*** Opening Data for this task ***

@[simp] theorem clearStale_pending (b : Block) (s : State) : (clearStale b s).pending = s.pending := rfl
@[simp] theorem clearStale_out (b : Block) (s : State) : (clearStale b s).out = s.out := rfl
@[simp] theorem clearStale_fresh (b : Block) (s : State) : (clearStale b s).fresh = s.fresh := rfl
@[simp] theorem clearStale_ft (b : Block) (s : State) : (clearStale b s).ft = s.ft := rfl
@[simp] theorem clearStale_pins (b : Block) (s : State) : (clearStale b s).pins = s.pins := rfl
@[simp] theorem clearStale_cmp (b : Block) (s : State) : (clearStale b s).cmp = { s.cmp with fences := s.cmp.fences.mod b.code fun f => { f with staleDrops := 0 } } := rfl
@[simp] theorem clearStale_pair (b : Block) (s : State) : (clearStale b s).pair = s.pair := rfl
@[simp] theorem clearStale_mer (b : Block) (s : State) : (clearStale b s).mer = s.mer := rfl
@[simp] theorem clearStale_per (b : Block) (s : State) : (clearStale b s).per = s.per := rfl
@[simp] theorem clearStale_edg (b : Block) (s : State) : (clearStale b s).edg = s.edg := rfl
@[simp] theorem clearStale_lat (b : Block) (s : State) : (clearStale b s).lat = s.lat := rfl
@[simp] theorem clearStale_loc (b : Block) (s : State) : (clearStale b s).loc = s.loc := rfl
@[simp] theorem clearStale_pln (b : Block) (s : State) : (clearStale b s).pln = s.pln := rfl
@[simp] theorem clearStale_fld (b : Block) (s : State) : (clearStale b s).fld = s.fld := rfl
@[simp] theorem clearStale_eng (b : Block) (s : State) : (clearStale b s).eng = s.eng := rfl
@[simp] theorem clearStale_vtx (b : Block) (s : State) : (clearStale b s).vtx = s.vtx := rfl
@[simp] theorem clearStale_chd (b : Block) (s : State) : (clearStale b s).chd = s.chd := rfl
@[simp] theorem clearStale_cone (b : Block) (s : State) : (clearStale b s).cone = s.cone := rfl
@[simp] theorem clearStale_orb (b : Block) (s : State) : (clearStale b s).orb = s.orb := rfl
@[simp] theorem clearStale_apx (b : Block) (s : State) : (clearStale b s).apx = s.apx := rfl
@[simp] theorem clearStale_cen (b : Block) (s : State) : (clearStale b s).cen = s.cen := rfl
@[simp] theorem clearStale_arc (b : Block) (s : State) : (clearStale b s).arc = s.arc := rfl
@[simp] theorem clearStale_mem (b : Block) (s : State) : (clearStale b s).mem = s.mem := rfl

@[simp] theorem emit_pending (o : Out) (s : State) : (emit o s).pending = s.pending := rfl
@[simp] theorem emit_out (o : Out) (s : State) : (emit o s).out = o :: s.out := rfl
@[simp] theorem emit_fresh (o : Out) (s : State) : (emit o s).fresh = s.fresh := rfl
@[simp] theorem emit_ft (o : Out) (s : State) : (emit o s).ft = s.ft := rfl
@[simp] theorem emit_pins (o : Out) (s : State) : (emit o s).pins = s.pins := rfl
@[simp] theorem emit_cmp (o : Out) (s : State) : (emit o s).cmp = s.cmp := rfl
@[simp] theorem emit_pair (o : Out) (s : State) : (emit o s).pair = s.pair := rfl
@[simp] theorem emit_mer (o : Out) (s : State) : (emit o s).mer = s.mer := rfl
@[simp] theorem emit_per (o : Out) (s : State) : (emit o s).per = s.per := rfl
@[simp] theorem emit_edg (o : Out) (s : State) : (emit o s).edg = s.edg := rfl
@[simp] theorem emit_lat (o : Out) (s : State) : (emit o s).lat = s.lat := rfl
@[simp] theorem emit_loc (o : Out) (s : State) : (emit o s).loc = s.loc := rfl
@[simp] theorem emit_pln (o : Out) (s : State) : (emit o s).pln = s.pln := rfl
@[simp] theorem emit_fld (o : Out) (s : State) : (emit o s).fld = s.fld := rfl
@[simp] theorem emit_eng (o : Out) (s : State) : (emit o s).eng = s.eng := rfl
@[simp] theorem emit_vtx (o : Out) (s : State) : (emit o s).vtx = s.vtx := rfl
@[simp] theorem emit_chd (o : Out) (s : State) : (emit o s).chd = s.chd := rfl
@[simp] theorem emit_cone (o : Out) (s : State) : (emit o s).cone = s.cone := rfl
@[simp] theorem emit_orb (o : Out) (s : State) : (emit o s).orb = s.orb := rfl
@[simp] theorem emit_apx (o : Out) (s : State) : (emit o s).apx = s.apx := rfl
@[simp] theorem emit_cen (o : Out) (s : State) : (emit o s).cen = s.cen := rfl
@[simp] theorem emit_arc (o : Out) (s : State) : (emit o s).arc = s.arc := rfl
@[simp] theorem emit_mem (o : Out) (s : State) : (emit o s).mem = s.mem := rfl

@[simp] theorem giveCells_pending (rsv : Bool) (n k : Nat) (s : State) : (giveCells rsv n k s).pending = s.pending := rfl
@[simp] theorem giveCells_out (rsv : Bool) (n k : Nat) (s : State) : (giveCells rsv n k s).out = s.out := rfl
@[simp] theorem giveCells_fresh (rsv : Bool) (n k : Nat) (s : State) : (giveCells rsv n k s).fresh = s.fresh := rfl
@[simp] theorem giveCells_ft (rsv : Bool) (n k : Nat) (s : State) : (giveCells rsv n k s).ft = s.ft := rfl
@[simp] theorem giveCells_pins (rsv : Bool) (n k : Nat) (s : State) : (giveCells rsv n k s).pins = s.pins := rfl
@[simp] theorem giveCells_cmp (rsv : Bool) (n k : Nat) (s : State) : (giveCells rsv n k s).cmp = s.cmp := rfl
@[simp] theorem giveCells_pair (rsv : Bool) (n k : Nat) (s : State) : (giveCells rsv n k s).pair = s.pair := rfl
@[simp] theorem giveCells_mer (rsv : Bool) (n k : Nat) (s : State) : (giveCells rsv n k s).mer = s.mer := rfl
@[simp] theorem giveCells_per (rsv : Bool) (n k : Nat) (s : State) : (giveCells rsv n k s).per = s.per := rfl
@[simp] theorem giveCells_edg (rsv : Bool) (n k : Nat) (s : State) : (giveCells rsv n k s).edg = s.edg := rfl
@[simp] theorem giveCells_lat (rsv : Bool) (n k : Nat) (s : State) : (giveCells rsv n k s).lat = if rsv then { s.lat with internalUsed := s.lat.internalUsed - k } else { s.lat with used := s.lat.used.mod n (· - k) } := rfl
@[simp] theorem giveCells_loc (rsv : Bool) (n k : Nat) (s : State) : (giveCells rsv n k s).loc = s.loc := rfl
@[simp] theorem giveCells_pln (rsv : Bool) (n k : Nat) (s : State) : (giveCells rsv n k s).pln = s.pln := rfl
@[simp] theorem giveCells_fld (rsv : Bool) (n k : Nat) (s : State) : (giveCells rsv n k s).fld = s.fld := rfl
@[simp] theorem giveCells_eng (rsv : Bool) (n k : Nat) (s : State) : (giveCells rsv n k s).eng = s.eng := rfl
@[simp] theorem giveCells_vtx (rsv : Bool) (n k : Nat) (s : State) : (giveCells rsv n k s).vtx = s.vtx := rfl
@[simp] theorem giveCells_chd (rsv : Bool) (n k : Nat) (s : State) : (giveCells rsv n k s).chd = s.chd := rfl
@[simp] theorem giveCells_cone (rsv : Bool) (n k : Nat) (s : State) : (giveCells rsv n k s).cone = s.cone := rfl
@[simp] theorem giveCells_orb (rsv : Bool) (n k : Nat) (s : State) : (giveCells rsv n k s).orb = s.orb := rfl
@[simp] theorem giveCells_apx (rsv : Bool) (n k : Nat) (s : State) : (giveCells rsv n k s).apx = s.apx := rfl
@[simp] theorem giveCells_cen (rsv : Bool) (n k : Nat) (s : State) : (giveCells rsv n k s).cen = s.cen := rfl
@[simp] theorem giveCells_arc (rsv : Bool) (n k : Nat) (s : State) : (giveCells rsv n k s).arc = s.arc := rfl
@[simp] theorem giveCells_mem (rsv : Bool) (n k : Nat) (s : State) : (giveCells rsv n k s).mem = s.mem := rfl

@[simp] theorem modApx_pending (f : Apex → Apex) (s : State) : (modApx f s).pending = s.pending := rfl
@[simp] theorem modApx_out (f : Apex → Apex) (s : State) : (modApx f s).out = s.out := rfl
@[simp] theorem modApx_fresh (f : Apex → Apex) (s : State) : (modApx f s).fresh = s.fresh := rfl
@[simp] theorem modApx_ft (f : Apex → Apex) (s : State) : (modApx f s).ft = s.ft := rfl
@[simp] theorem modApx_pins (f : Apex → Apex) (s : State) : (modApx f s).pins = s.pins := rfl
@[simp] theorem modApx_cmp (f : Apex → Apex) (s : State) : (modApx f s).cmp = s.cmp := rfl
@[simp] theorem modApx_pair (f : Apex → Apex) (s : State) : (modApx f s).pair = s.pair := rfl
@[simp] theorem modApx_mer (f : Apex → Apex) (s : State) : (modApx f s).mer = s.mer := rfl
@[simp] theorem modApx_per (f : Apex → Apex) (s : State) : (modApx f s).per = s.per := rfl
@[simp] theorem modApx_edg (f : Apex → Apex) (s : State) : (modApx f s).edg = s.edg := rfl
@[simp] theorem modApx_lat (f : Apex → Apex) (s : State) : (modApx f s).lat = s.lat := rfl
@[simp] theorem modApx_loc (f : Apex → Apex) (s : State) : (modApx f s).loc = s.loc := rfl
@[simp] theorem modApx_pln (f : Apex → Apex) (s : State) : (modApx f s).pln = s.pln := rfl
@[simp] theorem modApx_fld (f : Apex → Apex) (s : State) : (modApx f s).fld = s.fld := rfl
@[simp] theorem modApx_eng (f : Apex → Apex) (s : State) : (modApx f s).eng = s.eng := rfl
@[simp] theorem modApx_vtx (f : Apex → Apex) (s : State) : (modApx f s).vtx = s.vtx := rfl
@[simp] theorem modApx_chd (f : Apex → Apex) (s : State) : (modApx f s).chd = s.chd := rfl
@[simp] theorem modApx_cone (f : Apex → Apex) (s : State) : (modApx f s).cone = s.cone := rfl
@[simp] theorem modApx_orb (f : Apex → Apex) (s : State) : (modApx f s).orb = s.orb := rfl
@[simp] theorem modApx_apx (f : Apex → Apex) (s : State) : (modApx f s).apx = f s.apx := rfl
@[simp] theorem modApx_cen (f : Apex → Apex) (s : State) : (modApx f s).cen = s.cen := rfl
@[simp] theorem modApx_arc (f : Apex → Apex) (s : State) : (modApx f s).arc = s.arc := rfl
@[simp] theorem modApx_mem (f : Apex → Apex) (s : State) : (modApx f s).mem = s.mem := rfl

@[simp] theorem modArc_pending (f : Arc → Arc) (s : State) : (modArc f s).pending = s.pending := rfl
@[simp] theorem modArc_out (f : Arc → Arc) (s : State) : (modArc f s).out = s.out := rfl
@[simp] theorem modArc_fresh (f : Arc → Arc) (s : State) : (modArc f s).fresh = s.fresh := rfl
@[simp] theorem modArc_ft (f : Arc → Arc) (s : State) : (modArc f s).ft = s.ft := rfl
@[simp] theorem modArc_pins (f : Arc → Arc) (s : State) : (modArc f s).pins = s.pins := rfl
@[simp] theorem modArc_cmp (f : Arc → Arc) (s : State) : (modArc f s).cmp = s.cmp := rfl
@[simp] theorem modArc_pair (f : Arc → Arc) (s : State) : (modArc f s).pair = s.pair := rfl
@[simp] theorem modArc_mer (f : Arc → Arc) (s : State) : (modArc f s).mer = s.mer := rfl
@[simp] theorem modArc_per (f : Arc → Arc) (s : State) : (modArc f s).per = s.per := rfl
@[simp] theorem modArc_edg (f : Arc → Arc) (s : State) : (modArc f s).edg = s.edg := rfl
@[simp] theorem modArc_lat (f : Arc → Arc) (s : State) : (modArc f s).lat = s.lat := rfl
@[simp] theorem modArc_loc (f : Arc → Arc) (s : State) : (modArc f s).loc = s.loc := rfl
@[simp] theorem modArc_pln (f : Arc → Arc) (s : State) : (modArc f s).pln = s.pln := rfl
@[simp] theorem modArc_fld (f : Arc → Arc) (s : State) : (modArc f s).fld = s.fld := rfl
@[simp] theorem modArc_eng (f : Arc → Arc) (s : State) : (modArc f s).eng = s.eng := rfl
@[simp] theorem modArc_vtx (f : Arc → Arc) (s : State) : (modArc f s).vtx = s.vtx := rfl
@[simp] theorem modArc_chd (f : Arc → Arc) (s : State) : (modArc f s).chd = s.chd := rfl
@[simp] theorem modArc_cone (f : Arc → Arc) (s : State) : (modArc f s).cone = s.cone := rfl
@[simp] theorem modArc_orb (f : Arc → Arc) (s : State) : (modArc f s).orb = s.orb := rfl
@[simp] theorem modArc_apx (f : Arc → Arc) (s : State) : (modArc f s).apx = s.apx := rfl
@[simp] theorem modArc_cen (f : Arc → Arc) (s : State) : (modArc f s).cen = s.cen := rfl
@[simp] theorem modArc_arc (f : Arc → Arc) (s : State) : (modArc f s).arc = f s.arc := rfl
@[simp] theorem modArc_mem (f : Arc → Arc) (s : State) : (modArc f s).mem = s.mem := rfl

*** Closing Data for this task ***

What is expected: One stretch of the lines above is wanted, from the line that contains "k s).arc = s.arc := rfl" through the line that contains "(modApx f s).out = s.out := rfl". Output it exactly.

Result of this task:
@[simp] theorem giveCells_arc (rsv : Bool) (n k : Nat) (s : State) : (giveCells rsv n k s).arc = s.arc := rfl
@[simp] theorem giveCells_mem (rsv : Bool) (n k : Nat) (s : State) : (giveCells rsv n k s).mem = s.mem := rfl

@[simp] theorem modApx_pending (f : Apex → Apex) (s : State) : (modApx f s).pending = s.pending := rfl
@[simp] theorem modApx_out (f : Apex → Apex) (s : State) : (modApx f s).out = s.out := rfl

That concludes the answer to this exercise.